The R&D led to a better way to put a barrel-aged sour in cans, he says. “We like to think that we’re one of the first breweries in the entire country to actually safely put that style of beer in a can so that it doesn’t explode later on.”

Fagan says Almanac will brew about 40 different beers in 2020, ranging from 10 barrels of Dead Souls Russian Imperial Stout to 7,000 barrels of LOVE.

“If nothing else, we like to be creative,” he explains. “The last thing we want to do is hang our hat on the handful of core beers we release. It keeps things fun and exciting and leads to new ideas and future core releases.”

Favorite beers: “Internally, I drink more LOVE Hazy IPA than anything else, no question about it,” says Fagan. Another go-to at Almanac: “Our Sournova series, which is our primary canned, mixed-culture, fruited beer. We’ve now released eight different versions of that; they’re always different fruits: strawberry, we’re doing a plum version, a tropical one is dropping in a couple weeks. I love that whole line of beers. I think we’ve really mastered producing a tart beer that isn’t bracing or shocking. We find people that say they don’t like beer, when they drink the Sournova, they actually can’t believe it’s beer.”

Beyond his own taproom, he’s partial to classic lambic varieties, noting, “Belgian beer is what got me into homebrewing.”

Challenges: “There’s a fair bit of uncertainty as it relates to COVID and the broader environment,” says Fagan. “Where is all this headed? We are all watching the same news and seeing the numbers go all over the place and a very mixed response on a local, state, and federal level.”

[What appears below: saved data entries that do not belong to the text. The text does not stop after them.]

/-- An activation breakpoint of the core matches an ACTIVATE packet (20 R368). -/
def State.abpMatch (s : State) (c : Nat) (pk : Packet) : Bool :=
  let g := s.tag c pk.tag
  !pk.past && (List.range 4).any (fun j =>
    let w := (s.ctlWord (0x810020 + 64 * c + 8 * j)).toNat
    w.testBit 63 && (!w.testBit 62 || bitsOf w 61 56 == pk.tag) && (bitsOf w 47 0 == 0 || bitsOf w 47 0 == g.target.toNat))

/-- A breakpoint stops the core before the spilled packet that a free thread would take; the packet is marked and stays in
its place. -/
def State.abpStop (s : State) (c : Nat) : Option State :=
  match findIdx? (fun (pk : Packet) => (s.tag c pk.tag).v && !(s.tag c pk.tag).deposit) (s.msgsOf c) 0 with
  | some (i, pk) =>
    if s.abpMatch c pk then some ((s.setMsgs c (setIdx (s.msgsOf c) i { pk with past := true })).haltTrigger c 5) else none
  | none => none

/-- Start what a free thread takes, contain a start record's own trap, and so on until the thread holds a unit, waits,
or finds no work (09 R197, R200, R212). `contain` is the containment of a cause with its %epc and %eval; `fuel` bounds
the units that end at once. -/
def State.takeWith (s : State) (c t : Nat) (contain : State → Nat → Nat → Nat → State) : State :=
  if s.canTake c t then
    match s.abpStop c with
    | some s => s
    | none =>
    match s.findWork c t with
    | (s, none) => s
    | (s, some st) =>
      match s.begin c t st none with
      | (s, none) => s
      | (s, some (k, v)) => contain s k (s.ctxOf (.core c t)).pc.toNat v
  else s

/-- The frames that one step of containment may walk: one where a pre-emption may catch the unit between them
(09 R215), else as many as there are blocks. -/
def State.failFuel (s : State) : Nat := if s.caught then 1 else s.mem.length + s.l1.length + 2

/-- Containment of a trap on a core thread, and what the thread does next: restart, continue, resume its parent, or
take work (09 R212). `dests` are the destinations of the instruction. `fuel` bounds the units that end at once; what it
does not reach is left to the thread's next step. -/
def State.contain : Nat → State → Nat → Nat → Nat → Bool → List Operand → Option FailWalk → State
  | 0, s, c, t, cause, ign, dests, walk => s.setPend c t (some { cause := cause, ign := ign, dests := dests, walk := walk })
  | fuel + 1, s, c, t, cause, ign, dests, walk =>
    let s := s.setPend c t none
    let th := s.thread c t
    let x := th.ctx
    let ten := (s.core c).tenant
    let pol := x.policy.toNat % 4
    let bud := x.policy.toNat / 4
    let again (s : State) (k epc eval : Nat) : State :=
      let h := HartId.core c t
      let y := s.ctxOf h
      let s := s.setCtxOf h { y with cause := BitVec.ofNat 8 k, epc := BitVec.ofNat 64 epc, eval := BitVec.ofNat 64 eval }
      State.contain fuel s c t k false [] none
    let restart (s : State) (b : Nat) : State :=
      let s := s.endUnit c t
      match s.begin c t th.start th.launch with
      | (s, f) =>
        let y := s.ctxOf (.core c t)
        let s := s.setCtxOf (.core c t) { y with policy := policyOf (y.policy.toNat % 4) b }
        match f with
        | some (k, v) => again s k y.pc.toNat v
        | none => s
    let leave (s : State) : State :=
      match (s.thread c t).inl with
      | some p => s.resumeParent c t p
      | none =>
        let s := s.setThread c t { Thread.zero with stamp := (s.thread c t).stamp }
        s.takeWith c t again
    if walk.isNone ∧ pol = 0 ∧ ign = true then (s.log c t x th.launch cause 0 x.joinc.toNat).completeZero c t dests
    else if walk.isNone ∧ pol = 1 ∧ 0 < bud then restart (s.log c t x th.launch cause 1 x.joinc.toNat) (bud - 1)
    else
      let s := if walk.isNone then (s.endUnit c t).trace th.launch ten c t 3 [3] (bytesOf 6 x.epc.toNat) else s
      match th.launch with
      | none =>
        let s := (s.log c t x none cause 2 x.joinc.toNat).bootEnds c t cause
        leave s
      | some l =>
        let sink := match s.launches.get none l with | some y => y.sink.toNat | none => 0
        let w := walk.getD { block := x.joinc.toNat, kill := pol == 3, act := 2, frames := [], zeros := [] }
        let (s, act, frames, zeros, e) := s.fail c t ten sink s.failFuel w.block w.kill w.act w.frames w.zeros
        match e with
        | .more j kill =>
          let w := { block := j, kill := kill, act := act, frames := frames, zeros := zeros }
          s.setPend c t (some { cause := cause, ign := ign, dests := dests, walk := some w })
        | e =>
          let s := s.log c t x th.launch cause act x.joinc.toNat
          let s := frames.foldl (fun s j => s.log c t x th.launch cause 3 j) s
          let s := zeros.foldl (fun s j => s.log c t x th.launch cJOIN_COUNT 2 j) s
          match e with
          | .restart => restart s bud
          | .cont pc frame joinc p b =>
            match (s.acquirePart (.core c t) 4).begin c t
                (.join (BitVec.ofNat 64 pc) (BitVec.ofNat 64 frame) (BitVec.ofNat 64 joinc) p b x.low) th.launch with
            | (s, some (k, v)) => again s k pc v
            | (s, none) => s
          | .endLaunch k => s.endLaunch l (if k = 0 then cause else k) c t x.epc.toNat x.eval.toNat
          | _ => leave s

/-- The bound on units that end at once in one step; beyond it, and where a pre-emption may catch the unit, a trap's
containment is left to the thread's next step (09 R215). -/
def State.chainFuel (s : State) : Nat := if s.caught then 0 else 64

/-- A start record's own trap: the trap registers, then containment, never ignorable (09 R200). -/
def State.startTrap (s : State) (c t k epc eval : Nat) : State :=
  let h := HartId.core c t
  let y := s.ctxOf h
  let s := s.setCtxOf h { y with cause := BitVec.ofNat 8 k, epc := BitVec.ofNat 64 epc, eval := BitVec.ofNat 64 eval }
  s.contain s.chainFuel c t k false [] none

/-- Start a unit on a thread, its own first trap included. -/
def State.startUnit (s : State) (c t : Nat) (st : Start) (l : Option Nat) : State :=
  match s.begin c t st l with
  | (s, none) => s
  | (s, some (k, v)) => s.startTrap c t k (s.ctxOf (.core c t)).pc.toNat v

/-- A free thread takes the first available work (09 R197). -/
def State.takeWork (s : State) (c t : Nat) : State :=
  s.takeWith c t (fun s k epc eval => s.startTrap c t k epc eval)

/-- The work sources of a core have changed: its free threads take work, the lowest first (09 R197, log entry 11). -/
def State.feed (s : State) (c : Nat) : State :=
  (List.range 16).foldl (fun s t => s.takeWork c t) (s.drainDeposits c)

/-- The cores on which threads of a launch run. -/
def State.coresOfLaunch (s : State) (l : Nat) : List Nat :=
  (s.threads.filter (fun e => e.2.launch == some l)).foldl
    (fun cs e => let c := e.1 / 16 % 1024; if cs.contains c then cs else cs ++ [c]) []

/-- The threads that the end of a launch made FREE take work (09 R197): `s0` is the state before it. -/
def State.feedEnded (s s0 : State) : State :=
  (s0.launches.filter (fun e => match e.2, s.launches.get none e.1 with
    | some x, some y => x.failed.isNone && y.failed.isSome
    | _, _ => false)).foldl (fun s e => (s0.coresOfLaunch e.1).foldl State.feed s) s

/-- A thread goes on with the containment that it still has to complete (09 R215). -/
def State.finishTrap (s : State) (c t : Nat) (p : Pend) : State :=
  (s.contain 64 c t p.cause p.ign p.dests p.walk).feedEnded s

/-- The unit of a core thread ends: the parent of an inline child resumes, or the thread becomes FREE and takes work
(05 R101, 07 R156). `how` is the END record's byte 9 (20 R369). -/
def State.exitUnit (s : State) (c t how : Nat) (lastPc : Nat) : State :=
  let th := s.thread c t
  let s := s.trace th.launch (s.core c).tenant c t 3 (bytesOf 1 how) (bytesOf 6 lastPc)
  let s := s.endUnit c t
  match th.inl with
  | some p => s.resumeParent c t p
  | none =>
    let s := s.setThread c t { Thread.zero with stamp := th.stamp }
    s.takeWork c t

end Sys2Proof.Machine
end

He adds, “We’re feeling optimistic. Assuming the wheels don’t come off again and there’s another shelter-in-place order mandated or the election has some sort of dramatic impact on everything that’s going on, we’re optimistic.”

Opportunities: While Almanac distributes to about 20 states, California accounts for about 80 percent of sales and Fagan says he expects it to remain the brewery’s primary market. “That’s increasingly literally month-over-month.”

“Wholesale right now is our biggest opportunity,” he says. “We work exclusively with a single distributor in California, Wine Warehouse. . . . That has been one of the best business decisions we’ve made as a company. . . . They invested heavily in the brand, they’re motivated, and they are just kicking ass.” Big grocery chains like Safeway and Raley’s have been upping their orders on a regular basis.

He also highlights the direct-to-consumer model that’s emerged during the pandemic. “The margins are two to three times as high as they are at wholesale,” says Fagan. “Every case of beer I sell at the taproom or online is two to three cases of beer at wholesale.”

Needs: “We need a crystal ball,” jokes Fagan. “One could argue, given the trends we’re seeing, we could with the straight face make the argument that a substantial capital injection would make sense.”

Beyond an orb of prognostication, he teases the possibility of a larger production facility in a less expensive area like California’s Central Valley, where the square-foot prices are about a third of that in the Bay Area. “At some point in the not-too-distant future, we will get to the point, sort of a crossroads, where we can’t expand this particular facility a ton more,” says Fagan. “We’re having active internal discussions now about what’s next.”